**TASK ITEM**
The lines to repeat are those below from the one containing "code and a command" down to the one containing "abbrev Byte := BitVec 8", both included; reproduce them exactly and nothing else.

**Dataset entries**
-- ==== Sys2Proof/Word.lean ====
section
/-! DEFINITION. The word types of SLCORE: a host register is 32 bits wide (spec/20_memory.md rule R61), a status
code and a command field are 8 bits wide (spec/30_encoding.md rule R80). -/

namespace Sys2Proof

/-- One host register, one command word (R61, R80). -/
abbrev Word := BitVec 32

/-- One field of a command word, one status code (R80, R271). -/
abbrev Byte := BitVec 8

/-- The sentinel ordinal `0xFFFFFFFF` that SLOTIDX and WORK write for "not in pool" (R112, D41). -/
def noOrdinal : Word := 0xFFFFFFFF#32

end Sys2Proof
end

**RESULT BELOW**
code and a command field are 8 bits wide (spec/30_encoding.md rule R80). -/

namespace Sys2Proof

/-- One host register, one command word (R61, R80). -/
abbrev Word := BitVec 32

/-- One field of a command word, one status code (R80, R271). -/
abbrev Byte := BitVec 8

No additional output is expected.